(Collected data entries)
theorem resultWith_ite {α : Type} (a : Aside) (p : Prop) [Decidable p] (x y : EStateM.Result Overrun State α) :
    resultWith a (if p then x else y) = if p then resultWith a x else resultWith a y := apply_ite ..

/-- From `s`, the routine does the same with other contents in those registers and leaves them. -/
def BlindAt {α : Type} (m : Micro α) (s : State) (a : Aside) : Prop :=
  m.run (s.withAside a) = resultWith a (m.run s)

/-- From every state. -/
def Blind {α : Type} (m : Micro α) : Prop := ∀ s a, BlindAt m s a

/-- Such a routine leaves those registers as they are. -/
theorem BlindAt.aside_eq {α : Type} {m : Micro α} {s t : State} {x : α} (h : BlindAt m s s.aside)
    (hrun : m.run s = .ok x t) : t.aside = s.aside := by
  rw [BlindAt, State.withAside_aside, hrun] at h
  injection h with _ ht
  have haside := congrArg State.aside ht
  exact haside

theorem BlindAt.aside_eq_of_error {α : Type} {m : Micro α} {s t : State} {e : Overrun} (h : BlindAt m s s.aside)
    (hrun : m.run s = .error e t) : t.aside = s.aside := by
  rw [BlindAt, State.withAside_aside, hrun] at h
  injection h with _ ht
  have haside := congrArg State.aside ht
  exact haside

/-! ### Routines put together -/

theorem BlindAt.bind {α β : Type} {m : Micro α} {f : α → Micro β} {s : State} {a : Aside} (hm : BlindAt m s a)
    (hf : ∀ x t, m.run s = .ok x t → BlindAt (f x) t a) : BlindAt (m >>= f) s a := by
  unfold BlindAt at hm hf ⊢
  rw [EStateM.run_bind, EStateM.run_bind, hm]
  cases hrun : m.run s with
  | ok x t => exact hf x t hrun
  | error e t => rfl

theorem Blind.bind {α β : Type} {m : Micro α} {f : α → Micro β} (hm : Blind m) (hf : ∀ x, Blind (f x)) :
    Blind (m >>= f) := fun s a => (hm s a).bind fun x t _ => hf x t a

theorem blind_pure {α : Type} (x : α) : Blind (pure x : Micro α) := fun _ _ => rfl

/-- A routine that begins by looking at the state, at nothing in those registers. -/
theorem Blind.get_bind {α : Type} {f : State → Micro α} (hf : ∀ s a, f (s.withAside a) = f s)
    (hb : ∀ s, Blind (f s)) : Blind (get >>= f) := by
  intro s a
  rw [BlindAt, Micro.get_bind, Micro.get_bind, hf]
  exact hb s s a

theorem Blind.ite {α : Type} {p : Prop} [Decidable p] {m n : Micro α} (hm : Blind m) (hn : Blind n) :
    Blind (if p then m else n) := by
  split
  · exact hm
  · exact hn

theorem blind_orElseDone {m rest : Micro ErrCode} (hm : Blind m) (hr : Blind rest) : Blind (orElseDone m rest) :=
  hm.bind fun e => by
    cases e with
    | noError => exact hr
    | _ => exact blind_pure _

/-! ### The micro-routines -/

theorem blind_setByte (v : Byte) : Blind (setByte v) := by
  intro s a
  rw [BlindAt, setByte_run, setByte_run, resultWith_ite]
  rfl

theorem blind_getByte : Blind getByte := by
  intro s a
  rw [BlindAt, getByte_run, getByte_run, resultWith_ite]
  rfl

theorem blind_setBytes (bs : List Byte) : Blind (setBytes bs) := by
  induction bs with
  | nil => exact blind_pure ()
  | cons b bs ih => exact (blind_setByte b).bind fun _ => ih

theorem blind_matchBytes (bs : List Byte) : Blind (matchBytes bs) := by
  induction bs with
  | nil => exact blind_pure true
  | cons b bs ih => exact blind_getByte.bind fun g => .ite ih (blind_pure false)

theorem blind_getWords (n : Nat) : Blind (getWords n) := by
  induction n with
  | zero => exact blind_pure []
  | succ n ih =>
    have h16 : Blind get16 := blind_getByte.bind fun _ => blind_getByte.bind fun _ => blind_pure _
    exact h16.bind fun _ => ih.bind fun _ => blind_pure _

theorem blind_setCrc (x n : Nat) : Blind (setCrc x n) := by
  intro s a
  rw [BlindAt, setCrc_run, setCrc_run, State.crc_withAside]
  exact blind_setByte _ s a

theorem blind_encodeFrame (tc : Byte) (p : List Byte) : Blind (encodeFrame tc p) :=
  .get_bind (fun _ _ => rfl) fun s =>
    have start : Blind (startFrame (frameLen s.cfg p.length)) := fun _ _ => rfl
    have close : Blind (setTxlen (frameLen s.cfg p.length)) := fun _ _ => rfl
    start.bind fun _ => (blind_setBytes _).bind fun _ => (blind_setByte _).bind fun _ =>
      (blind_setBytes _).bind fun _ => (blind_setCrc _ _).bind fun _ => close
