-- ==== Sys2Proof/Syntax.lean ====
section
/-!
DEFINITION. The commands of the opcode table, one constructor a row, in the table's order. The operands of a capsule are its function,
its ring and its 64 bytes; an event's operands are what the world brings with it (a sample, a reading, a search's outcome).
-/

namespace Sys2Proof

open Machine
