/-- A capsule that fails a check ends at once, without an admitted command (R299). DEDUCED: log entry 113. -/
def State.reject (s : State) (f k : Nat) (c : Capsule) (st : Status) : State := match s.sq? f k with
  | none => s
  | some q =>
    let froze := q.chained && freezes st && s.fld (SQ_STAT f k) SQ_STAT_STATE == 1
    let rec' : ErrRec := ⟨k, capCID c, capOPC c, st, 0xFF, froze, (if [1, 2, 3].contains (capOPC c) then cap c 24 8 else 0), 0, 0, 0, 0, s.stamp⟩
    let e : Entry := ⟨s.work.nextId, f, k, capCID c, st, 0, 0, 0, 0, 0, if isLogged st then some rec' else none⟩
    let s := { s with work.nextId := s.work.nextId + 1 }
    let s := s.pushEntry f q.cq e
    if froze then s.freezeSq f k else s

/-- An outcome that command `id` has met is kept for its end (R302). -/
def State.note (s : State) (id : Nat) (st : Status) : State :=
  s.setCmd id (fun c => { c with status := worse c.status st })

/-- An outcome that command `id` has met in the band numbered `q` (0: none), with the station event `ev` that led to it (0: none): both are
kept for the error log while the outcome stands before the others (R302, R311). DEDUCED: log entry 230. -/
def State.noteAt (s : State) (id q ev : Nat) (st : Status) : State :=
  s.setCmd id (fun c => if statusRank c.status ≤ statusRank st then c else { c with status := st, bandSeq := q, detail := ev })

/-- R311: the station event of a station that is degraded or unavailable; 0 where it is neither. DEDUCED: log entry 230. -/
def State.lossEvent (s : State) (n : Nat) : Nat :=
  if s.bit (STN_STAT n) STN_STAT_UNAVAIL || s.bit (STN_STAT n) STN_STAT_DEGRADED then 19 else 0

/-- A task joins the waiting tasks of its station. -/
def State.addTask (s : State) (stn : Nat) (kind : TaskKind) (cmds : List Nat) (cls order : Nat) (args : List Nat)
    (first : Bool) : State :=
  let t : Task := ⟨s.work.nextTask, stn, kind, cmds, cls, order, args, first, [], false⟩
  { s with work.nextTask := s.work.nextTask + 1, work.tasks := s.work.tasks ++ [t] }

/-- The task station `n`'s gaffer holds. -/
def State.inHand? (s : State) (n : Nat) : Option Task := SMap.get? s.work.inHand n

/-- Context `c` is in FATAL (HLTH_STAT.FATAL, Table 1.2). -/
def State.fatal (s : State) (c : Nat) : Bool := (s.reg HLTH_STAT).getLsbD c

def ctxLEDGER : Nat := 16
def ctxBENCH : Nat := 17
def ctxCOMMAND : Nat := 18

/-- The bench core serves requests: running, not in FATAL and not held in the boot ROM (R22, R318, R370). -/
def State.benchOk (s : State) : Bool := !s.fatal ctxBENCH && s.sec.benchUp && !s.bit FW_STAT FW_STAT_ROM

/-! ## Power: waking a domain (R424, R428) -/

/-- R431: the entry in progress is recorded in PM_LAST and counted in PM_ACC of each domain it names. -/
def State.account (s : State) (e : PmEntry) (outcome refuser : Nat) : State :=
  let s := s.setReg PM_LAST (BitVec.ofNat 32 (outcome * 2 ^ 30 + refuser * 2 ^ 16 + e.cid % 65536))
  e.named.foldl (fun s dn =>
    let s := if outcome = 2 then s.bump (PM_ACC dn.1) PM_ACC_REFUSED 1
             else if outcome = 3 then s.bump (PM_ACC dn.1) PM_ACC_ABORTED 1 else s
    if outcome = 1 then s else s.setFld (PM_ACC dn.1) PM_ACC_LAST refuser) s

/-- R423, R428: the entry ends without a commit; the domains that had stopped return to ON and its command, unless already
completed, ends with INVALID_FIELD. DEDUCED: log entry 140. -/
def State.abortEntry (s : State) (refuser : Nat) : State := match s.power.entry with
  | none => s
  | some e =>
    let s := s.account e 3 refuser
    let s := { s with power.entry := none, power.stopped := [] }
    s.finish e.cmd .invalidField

= Work required =
The lines above, starting at the one with "leaves them. -/" and ending at the one with "they are. -/", are the only ones to return, exactly as written.

= Written response =
/-- From `s`, the routine does the same with other contents in those registers and leaves them. -/
def BlindAt {α : Type} (m : Micro α) (s : State) (a : Aside) : Prop :=
  m.run (s.withAside a) = resultWith a (m.run s)

/-- From every state. -/
def Blind {α : Type} (m : Micro α) : Prop := ∀ s a, BlindAt m s a

/-- Such a routine leaves those registers as they are. -/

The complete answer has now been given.